-- ==== Sys2Proof/Machine/ObjectTable.lean ====
section
/-! DEFINITION. The object dictionary as a table (R36 to R42, R75): for every object the device has, its index and
subindex range, type, access code, default, persistence, apply class, the range its Meaning column states, and the role
its write needs (R40). A default that the spec leaves to the state of the device ("—") stands here as 0 or as zero
bytes and is never read: such an object's value is computed (Live.lean). -/

namespace Sys2Proof.Machine

/-- The data types of R38, with the two counter kinds of R10 that the object tables use as types. -/
inductive ObjType where
  | bool | u8 | u16 | u32 | u64 | i16 | i32 | i64 | str | dom | t32 | tx | d32 | s32 | w64
  /-- A byte string of the stated length. -/
  | oct (len : Nat)
deriving DecidableEq, Repr

/-- The access codes of R39. -/
inductive ObjAcc where
  | const | ro | rw | wo | rwc
deriving DecidableEq, Repr

/-- A default: a number, n equal bytes, or given bytes. -/
inductive ObjDflt where
  | num (v : Int)
  | fill (n : Nat) (b : Byte)
  | raw (b : Bytes)
deriving DecidableEq, Repr

/-- The persistence codes of R41. -/
inductive ObjPers where
  | v | p | f
deriving DecidableEq, Repr

/-- The apply classes of R42: immediate, staged, not writable. -/
inductive ObjApply where
  | i | s | no
deriving DecidableEq, Repr

/-- The range a Meaning column states (R609): anything, an interval, an interval or one further value, or a set of
bits that may be 1. -/
inductive ObjRange where
  | any
  | span (lo hi : Int)
  | spanOr (lo hi other : Int)
  | bits (mask : Nat)
deriving DecidableEq, Repr

/-- One row of the object tables: indices lo to hi, subindices slo to shi. -/
structure ObjRow where
  lo : Nat
  hi : Nat
  slo : Nat
  shi : Nat
  ty : ObjType
  acc : ObjAcc
  dflt : ObjDflt
  pers : ObjPers
  apply : ObjApply
  range : ObjRange
  /-- The role a write needs: 0 Observer, 1 Operator, 2 Maintainer, 3 Vendor (R40). -/
  wrole : Nat
deriving DecidableEq, Repr

/-- A row whose write needs Maintainer (R40). -/
def row (lo hi slo shi : Nat) (ty : ObjType) (acc : ObjAcc) (d : ObjDflt) (pe : ObjPers) (a : ObjApply) (g : ObjRange) : ObjRow :=
  ObjRow.mk lo hi slo shi ty acc d pe a g 2

/-- A row whose Meaning column lets an Operator write. -/
def rowOp (lo hi slo shi : Nat) (ty : ObjType) (acc : ObjAcc) (d : ObjDflt) (pe : ObjPers) (a : ObjApply) (g : ObjRange) : ObjRow :=
  ObjRow.mk lo hi slo shi ty acc d pe a g 1

/-- The factory VLAN image (R121, 3500h.01): entry 0 invalid; VID 1 valid, Learn 1, Flood 1, FID 0, all ports members and
untagged; every other entry absent, hence invalid. -/
def factoryVlanImage : Bytes :=
  List.replicate 16 0 ++ [0xE0, 0x00, 0x00, 0x00, 0x00, 0x3F, 0xFF, 0xFF, 0xFF, 0xFF, 0xFF, 0xFF, 0xFF, 0xFF, 0xFF, 0xFF]

/-- Objects 1000h to 10FFh, part 1. -/
def rows10p1 : List ObjRow := [
  row 0x1000 0x1000 0 0 .u32 .const (.num 0) .f .no (.any),
  row 0x1001 0x1001 0 0 .u8 .ro (.num 0) .v .no (.any),
  row 0x1008 0x1008 0 0 .str .const (.raw [0x4D, 0x58, 0x47, 0x37, 0x32, 0x36, 0x30]) .f .no (.any),
  row 0x1009 0x1009 0 0 .str .const (.raw [0x42, 0x31]) .f .no (.any),
  row 0x100A 0x100A 0 0 .str .ro (.fill 0 0) .v .no (.any),
  rowOp 0x1017 0x1017 0 0 .u16 .rw (.num 0) .p .i (.any),
  row 0x1018 0x1018 1 1 .u32 .const (.num 1280069197) .f .no (.any),
  row 0x1018 0x1018 2 2 .u32 .const (.num 29280) .f .no (.any),
  row 0x1018 0x1018 3 3 .u32 .ro (.num 0) .v .no (.any),
  row 0x1018 0x1018 4 4 .u32 .const (.num 0) .f .no (.any),
  row 0x1018 0x1018 0 0 .u8 .const (.num 4) .f .no (.any)]

/-- Objects 2000h to 20FFh, part 1. -/
def rows20p1 : List ObjRow := [
  row 0x2000 0x2000 1 1 .u8 .ro (.num 0) .v .no (.any),
  row 0x2000 0x2000 2 2 .u8 .wo (.num 0) .v .i (.any),
  row 0x2000 0x2000 3 3 .u8 .ro (.num 0) .v .no (.any),
  row 0x2000 0x2000 4 4 .u16 .ro (.num 1) .v .no (.any),
  row 0x2000 0x2000 5 5 .tx .ro (.num 0) .v .no (.any),
  row 0x2000 0x2000 6 6 .bool .rw (.num 1) .p .s (.any),
  row 0x2000 0x2000 7 7 .u16 .rw (.num 0) .p .s (.span 0 3600),
  row 0x2000 0x2000 8 8 .s32 .rw (.num 0) .p .i (.any),
  row 0x2000 0x2000 0 0 .u8 .const (.num 8) .f .no (.any)]

/-- Objects 2100h to 21FFh, part 1. -/
def rows21p1 : List ObjRow := [
  row 0x2100 0x2100 1 1 .u8 .ro (.num 0) .v .no (.any),
  row 0x2100 0x2100 2 2 .u16 .rw (.num 60) .p .i (.span 10 3600),
  row 0x2100 0x2100 3 3 .s32 .rw (.num 0) .p .i (.any),
  row 0x2100 0x2100 4 4 .u8 .ro (.num 0) .v .no (.any),
  row 0x2100 0x2100 5 5 .u8 .ro (.num 0) .v .no (.any),
  row 0x2100 0x2100 6 6 .u32 .ro (.num 0) .v .no (.any),
  row 0x2110 0x2110 1 1 .bool .rw (.num 1) .p .s (.any),
  row 0x2110 0x2110 2 2 .bool .rwc (.num 0) .p .s (.any),
  row 0x2110 0x2110 3 3 .u8 .rwc (.num 2) .p .s (.span 0 2),
  row 0x2110 0x2110 4 4 .u8 .rwc (.num 2) .p .s (.span 0 2),
  row 0x2110 0x2110 5 5 .u8 .rwc (.num 32) .p .s (.span 1 127),
  row 0x2111 0x2111 1 8 .u8 .rwc (.num 255) .p .s (.spanOr 0 2 255),
  row 0x2120 0x2120 1 1 .dom .ro (.fill 0 0) .f .no (.any),
  row 0x2120 0x2120 2 2 .dom .rwc (.fill 0 0) .p .s (.any),
  row 0x2120 0x2120 3 3 .dom .wo (.fill 0 0) .p .s (.any),
  row 0x2120 0x2120 4 4 .bool .ro (.num 0) .f .no (.any),
  row 0x2120 0x2120 5 5 (.oct 16) .ro (.fill 16 0) .v .no (.any),
  row 0x2120 0x2120 6 6 (.oct 96) .wo (.fill 96 0) .v .i (.any),
  row 0x2100 0x2100 0 0 .u8 .const (.num 6) .f .no (.any),
  row 0x2110 0x2110 0 0 .u8 .const (.num 5) .f .no (.any),
  row 0x2111 0x2111 0 0 .u8 .const (.num 8) .f .no (.any),
  row 0x2120 0x2120 0 0 .u8 .const (.num 6) .f .no (.any)]

/-- Objects 2200h to 22FFh, part 1. -/
def rows22p1 : List ObjRow := [
  row 0x2200 0x2200 1 1 .u8 .wo (.num 0) .v .i (.span 1 6),
  row 0x2200 0x2200 2 2 .t32 .rw (.num 0) .v .i (.any),
  row 0x2200 0x2200 3 3 .u8 .rw (.num 0) .v .i (.span 0 63),
  row 0x2200 0x2200 4 4 .u8 .ro (.num 255) .v .no (.any),
  row 0x2200 0x2200 5 5 .dom .wo (.fill 0 0) .v .i (.any),
  row 0x2200 0x2200 6 6 .u16 .ro (.num 0) .v .no (.any),
  row 0x2200 0x2200 7 7 .u8 .ro (.num 0) .v .no (.any),
  row 0x2200 0x2200 8 8 .u32 .ro (.num 0) .v .no (.any),
  row 0x2200 0x2200 9 9 .u8 .ro (.num 0) .v .no (.any),
  row 0x2200 0x2200 10 10 .u8 .ro (.num 0) .v .no (.any),
  row 0x2200 0x2200 11 11 .u32 .ro (.num 0) .v .no (.any),
  row 0x2200 0x2200 12 12 .u32 .ro (.num 0) .p .no (.any),
  row 0x2200 0x2200 13 13 .t32 .ro (.num 0) .v .no (.any),
  row 0x2200 0x2200 14 14 .s32 .rw (.num 0) .p .i (.any),
  row 0x2200 0x2200 0 0 .u8 .const (.num 14) .f .no (.any)]

/-- Objects 2300h to 23FFh, part 1. -/
def rows23p1 : List ObjRow := [
  row 0x2300 0x2300 1 1 .u16 .const (.num 1024) .f .no (.any),
  row 0x2300 0x2300 2 2 .s32 .rw (.num 0) .p .i (.any),
  row 0x2300 0x2300 3 3 .u8 .rw (.num 2) .p .i (.span 0 5),
  row 0x2300 0x2300 4 4 .u16 .rw (.num 100) .p .i (.any),
  row 0x2300 0x2300 5 5 .u32 .ro (.num 0) .v .no (.any),
  row 0x2301 0x2301 1 1 .u32 .rw (.num 0) .v .i (.any),
  row 0x2301 0x2301 2 2 (.oct 32) .ro (.fill 32 0) .v .no (.any),
  row 0x2300 0x2300 0 0 .u8 .const (.num 5) .f .no (.any),
  row 0x2301 0x2301 0 0 .u8 .const (.num 2) .f .no (.any)]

+--

AIM OF THE TASK: Go through the listing above and pull out each line containing the word "Maintainer".

RESPONSE BELOW:
  /-- The role a write needs: 0 Observer, 1 Operator, 2 Maintainer, 3 Vendor (R40). -/
/-- A row whose write needs Maintainer (R40). -/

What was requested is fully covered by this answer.